## Plate Capacitor

### Experiment number : 2122

• #### Goal of experiment

The experiment shows the dependence of capacitance of a plate capacitor on the surface area and the distance between the plates.

• #### Theory

Capacitance C of a conductor expresses the ability of the conductor to accumulate electric charge. It is defined by the ratio of charge Q of and insulated conductor and its potential φ:

$C=\frac{Q}{φ}.$

The capacitance of an isolated conductor is much smaller than the capacitance of a set of two conductors separated by a thin layer of air or a dielectric. Such a system is called a capacitor. The simplest capacitor is a plate capacitor consisting of two parallel plates with effective area S a distance d. If we connect this capacitor to a power source, the plate with higher potential will be charged with a positive charge +Q, and the other plate with negative charge -Q.

Capacitance of a plate capacitor is given by:

$C=\varepsilon_\mathrm{0}\varepsilon_\mathrm{r}\frac{S}{d},$

where ε0 ≈ 8.85·10-12 C2·N-1·m-2 is the vacuum permittivity and εr is the relative dielectric permittivity.
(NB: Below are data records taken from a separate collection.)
/-- The content of the area has its definitions as marks. -/
theorem areaContent_marks (ds : List Definition) :
    ∃ marks : List (Option Definition), marks.filterMap id = ds ∧
      ds.flatMap (fun d => AreaSlot.definition d :: List.replicate (d.shape.areaSlots - 1) .more) = marks.map areaMark := by
  refine ⟨ds.flatMap (fun d => some d :: List.replicate (d.shape.areaSlots - 1) none), ?_, ?_⟩
  · induction ds with
    | nil => rfl
    | cons d ds ih =>
      rw [List.flatMap_cons, List.filterMap_append, ih, List.filterMap_cons]
      simp
  · rw [List.map_flatMap]
    simp [areaMark]

/-- Settles O55: HELD is left, the scan with a valid area and without, what a valid area is, and the area that SEAL programs. -/
theorem heldExitAndScanFindTheCatalog : Obligations.HeldExitAndScanFindTheCatalog := by
  refine ⟨fun vdd s hh hv => ?_, fun s a hs ha => ?_, fun s hs ha => ?_, fun nv a => ?_, ?_⟩
  case refine_1 =>
    change execHeldExit vdd s = _
    rw [execHeldExit, if_pos ⟨hh, hv⟩]
    rfl
  case refine_2 =>
    have hscan : s.scanned = { s with
        catalog := Catalog.loaded a
        store := { s.store with reserve := imageReserve (Catalog.loaded a).entries }
        ctl := { s.ctl with start := .replaying } } := by
      rw [State.scanned, ha]
    obtain ⟨hfrom, -, hids⟩ := loaded_spec a.definitions []
    refine ⟨_, exec_scanEnd hs, ?_⟩
    rw [hscan]
    exact ⟨rfl, rfl, rfl, rfl, rfl, fun e he => (hfrom e he).resolve_left (by simp), hids, rfl⟩
  case refine_3 =>
    rw [exec_scanEnd hs, State.scanned, ha]
    rfl
  case refine_4 => exact nv.readArea_iff a
  case refine_5 =>
    intro s setup base ds mapOk slots hlen harea hop htasks
    obtain ⟨cs, hcs⟩ : ∃ cs, slots = .openMark setup base :: cs := ⟨_, rfl⟩
    rw [hcs, List.zipIdx_cons, List.map_cons] at htasks
    obtain ⟨u1, hrun1, hop1, ht1, htab1, harea1, hring1, hmap1⟩ := execAll_areaHeader mapOk hop htasks (.inl ⟨1, rfl, rfl⟩)
    obtain ⟨u2, hrun2, hop2, ht2, htab2, harea2, hring2, hmap2⟩ := execAll_areaHeader mapOk hop1 ht1 (.inl ⟨2, rfl, rfl⟩)
    obtain ⟨u3, hrun3, hop3, ht3, htab3, harea3, hring3, hmap3⟩ := execAll_areaHeader mapOk hop2 ht2 (.inl ⟨3, rfl, rfl⟩)
    obtain ⟨u, hrun, hop, ht, htab, harea', hring, hmap⟩ := execAll_areaHeader mapOk hop3 ht3 (.inr ⟨_, _, rfl, rfl⟩)
    obtain ⟨t, hexec, hnv⟩ := execAll_areaSlots mapOk (cs.zipIdx (0 + 1)) u _ _ hop ht
    have hcontent : u.nv.area.map (fun z => (z.sector, z.content)) = [(0, []), (1, []), (2, []), (3, [])] := by
      rw [harea', harea3, harea2, harea1, harea]
    have hsec : u.nv.area.map (fun z => z.sector) = [0, 1, 2, 3] := by
      have h := congrArg (List.map Prod.fst) hcontent
      rwa [List.map_map] at h
    have hempty : ∀ z ∈ u.nv.area, z.content = [] := by
      intro z hz
      have hmem : (z.sector, z.content) ∈ u.nv.area.map (fun z => (z.sector, z.content)) := List.mem_map.mpr ⟨z, hz, rfl⟩
      rw [hcontent] at hmem
      simp only [List.mem_cons, Prod.mk.injEq, List.not_mem_nil, or_false] at hmem
      rcases hmem with h | h | h | h <;> exact h.2
    have hnone : u.nv.areaSlots = [] := by
      rw [NonVol.areaSlots, List.flatMap_eq_nil_iff]
      exact hempty
    obtain ⟨hslots, hretire, hringt⟩ := u.nv.appendArea_all slots 0 hsec (fun z hz _ => hempty z hz) (by omega)
    rw [hcs, List.zipIdx_cons, List.foldl_cons] at hslots hretire hringt
    rw [← hnv] at hslots hretire hringt
    refine ⟨t, ?_, ?_, ?_, ?_⟩
    · rw [hcs, List.length_cons, show 4 + (cs.length + 1) = (cs.length + 1) + 1 + 1 + 1 + 1 by omega, hrun1, hrun2, hrun3, hrun]
      rwa [List.length_zipIdx] at hexec
    · obtain ⟨marks, hm, hmarks⟩ := areaContent_marks ds
      refine (t.nv.readArea_iff _).mpr ⟨marks, [], hm, ?_⟩
      rw [hslots, hnone, ← hcs, ← hmarks]
      rfl
    · rw [hretire, hmap, hmap3, hmap2, hmap1]
      rfl
    · rw [hringt, hring, hring3, hring2, hring1]

end Sys2Proof.Machine
end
The relative permittivity of air is εr ≈ 1. In this experiment we use a book page as a dielectric.

Capacitance of a spherical conductor with radius R is $$C=4\pi\varepsilon_\mathrm{0}\varepsilon_\mathrm{r}R$$. For every 1 cm of the radius of a spherical conductor, capacitance increases by approximately 1 pF, while capacitance of a capacitor made from an A4 book is in order of hundreds of pF.

• #### Tools

Two sheets of aluminium foil, capacitance meter, conducting wires, thick book (or stock of paper).

• #### Procedure

Dependence of capacitor capacitance on plate distance

1. Put two sheets of aluminium foil into the book so that there are twenty pages between them.

2. Connect the foils to the capacitance meter and measure the capacitance.

3. Now place forty sheets of paper between the aluminium foils and measure the capacitance.

4. Add another twenty sheets of paper between the foils (60 in total). Compare the measured values for a different number of sheets between the aluminium foils.

Dependence of capacitor capacitance on the effective surface area

1. Fold one aluminium foil in half and measure the capacitance of this capacitor.

2. Gradually reduce the surface area of the aluminium foil and measure its capacitance.

3. Compare the measured values for different surface areas.

• #### Sample result

A sample result is illustrated in the video below.

The range of the capacity meter is set to 20 nF. The measured values are summarized in the following tables.

Number of pages C [pF]
35 390
85 220
128 190

Effective surface area C [pF]
$$1 S$$ 390
$$\frac{1}{2} S$$ 210
$$\frac{1}{4} S$$ 150
$$\frac{1}{8} S$$ 100

From of the measured values we can observe that with more pages between the aluminium foils (i.e. with increasing distance), capacitance decreases. If we increase the surface area of the capacitor plates, its capacity increases. If we made a more accurate measurement and plotted the values into a graph, we would see that capacity is directly proportional to the surface area of the plates, and inversely proportional to the distance between the plates.

• #### Technical notes

• This measurement is greatly affected by how strongly we compress the book, or whether the aluminium foils are placed in the top or bottom part of the book.

• The capacitor capacitance with a plate of A4 format is in order of hundreds of pF.

• The aluminium foils should not be in contact during the measurement to avoid measurement errors.

• #### Pedagogical notes

In the second part of the experiment we can show the difference between the area of individual plates and the effective surface of the capacitor (overlapping area). If we change only the relative position of the two aluminium sheets, we can see how the capacity of the capacitor changes. From here we can see that in the relation for the capacitance of the plate capacitor, S appears to be an effective area.